He Zhihai's group in the Department of Electronics at SUSTech is pleased to present two AAAI-2025 Oral Papers
AAAI, short for The Association for Advancement of Artificial Intelligence, is one of the most important international conferences in the field of Artificial Intelligence, hosted by the International Association for Artificial Intelligence, and recommended by the Chinese Computer Federation (CCF) as a Class A conference.
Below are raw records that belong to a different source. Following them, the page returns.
theorem State.skewProbe_ok (h : s.Ok Q) (t k : Nat) (late : Bool) (hw : Q.mask &&& 0x10000000000000000000000000000000000000000000000000000000000000000000000000000000000000007e0000000000000000000000000000000000000000000000000000000000000000000000000000000000020000000000000000000000000000000000000000000000000000000000000000000000000000000400000000 = 0) : (s.skewProbe t k late).Ok Q := by
  unfold State.skewProbe
  repeat' first
    | with_reducible assumption
    | with_reducible exact Kit.bit hw (by decide +kernel)
    | with_reducible exact Kit.sub hw (by decide +kernel)
    | with_reducible apply State.setLat_ok
    | with_reducible apply State.skewVote_ok
    | with_reducible apply State.calCheckDone_ok
    | with_reducible rfl
    | with_reducible refine ok_ite (fun _ => ?_) (fun _ => ?_)
    | (intro s1; refine (fun (h1 : State.Ok Q s1) => ?_) ?_; rotate_left; subst s1; rotate_right)
    | (intro (f : _ → _); subst f; dsimp -zeta only)
    | (intro s1; fail_if_success (have : State := s1))
    | lift_lets
    | split
    | intro _

theorem State.calFinish_ok (h : s.Ok Q) (t : Nat) (hw : Q.mask &&& 0xc00000000000000000000000000000000000000000000000000000000000000000000000000000000000028000000000000000000000000000000000000000000000002000000000000000000000000000000000000000 = 0) : (s.calFinish t).Ok Q := by
  unfold State.calFinish
  repeat' first
    | with_reducible assumption
    | with_reducible exact Kit.bit hw (by decide +kernel)
    | with_reducible exact Kit.sub hw (by decide +kernel)
    | with_reducible apply State.setLat_ok
    | with_reducible apply State.setCalStage_ok
    | with_reducible apply State.calEntryOff_ok
    | with_reducible apply State.setMapBit_ok
    | with_reducible apply forUpto_ok
    | with_reducible rfl
    | (intro i1 s1 (h1 : State.Ok Q s1))
    | (intro s1 i1 (h1 : State.Ok Q s1))
    | with_reducible refine ok_ite (fun _ => ?_) (fun _ => ?_)
    | (intro s1; refine (fun (h1 : State.Ok Q s1) => ?_) ?_; rotate_left; subst s1; rotate_right)
    | (intro (f : _ → _); subst f; dsimp -zeta only)
    | (intro s1; fail_if_success (have : State := s1))
    | lift_lets
    | split
    | intro _

theorem State.calEntryRun_ok (h : s.Ok Q) (t : Nat) (hw : Q.mask &&& 0x11400000000000000000000000000000000000000000000000000000000000000000000000000000000000000000000000000000000000000000000000000000000000002000000000000000000000000000000000000000 = 0) : (s.calEntryRun t).Ok Q := by
  unfold State.calEntryRun
  repeat' first
    | with_reducible assumption
    | with_reducible exact Kit.bit hw (by decide +kernel)
    | with_reducible exact Kit.sub hw (by decide +kernel)
    | with_reducible apply State.setLat_ok
    | with_reducible apply State.setTbit_ok
    | with_reducible apply State.setFlag_ok
    | with_reducible rfl
    | with_reducible refine ok_ite (fun _ => ?_) (fun _ => ?_)
    | (intro s1; refine (fun (h1 : State.Ok Q s1) => ?_) ?_; rotate_left; subst s1; rotate_right)
    | (intro (f : _ → _); subst f; dsimp -zeta only)
    | (intro s1; fail_if_success (have : State := s1))
    | lift_lets
    | split
    | intro _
AAAI AAAI 2025 received 12,957 submissions and 3032 papers were accepted, with an acceptance rate of 23.4%, of which the Oral Presentation acceptance rate was 4.6%.AAAI 2025 was held on 25 February - 4 March 2025 in Philadelphia, Pennsylvania, USA.
《Cross-Modal Few-Shot Learning with Second-Order Neural Ordinary Differential Equations》
Authors Yi Zhang (Harbin Institute of Technology, Southern University of Science and Technology), Chun-Wun Cheng (University of Cambridge), Junyi He (Southern University of Science and Technology), Zhihai He (Southern University of Science and Technology), Carola-Bibiane Schönlieb (University of Cambridge), Yuyan Chen (Fudan University), Angelica I Aviles-Rivero (Tsinghua University)
Brief introduction
Yi Zhang, a PhD student in the class of 2021 at the Department of Electronic and Electrical Engineering, Southern University of Science and Technology, proposes an innovative method SONO in the field of cross-modal small-sample learning, which significantly improves the model’s generalisation ability in few-sample scenarios through second-order God-frequent differential equations, and effectively solves the overfitting problem due to the scarcity of data in the traditional method.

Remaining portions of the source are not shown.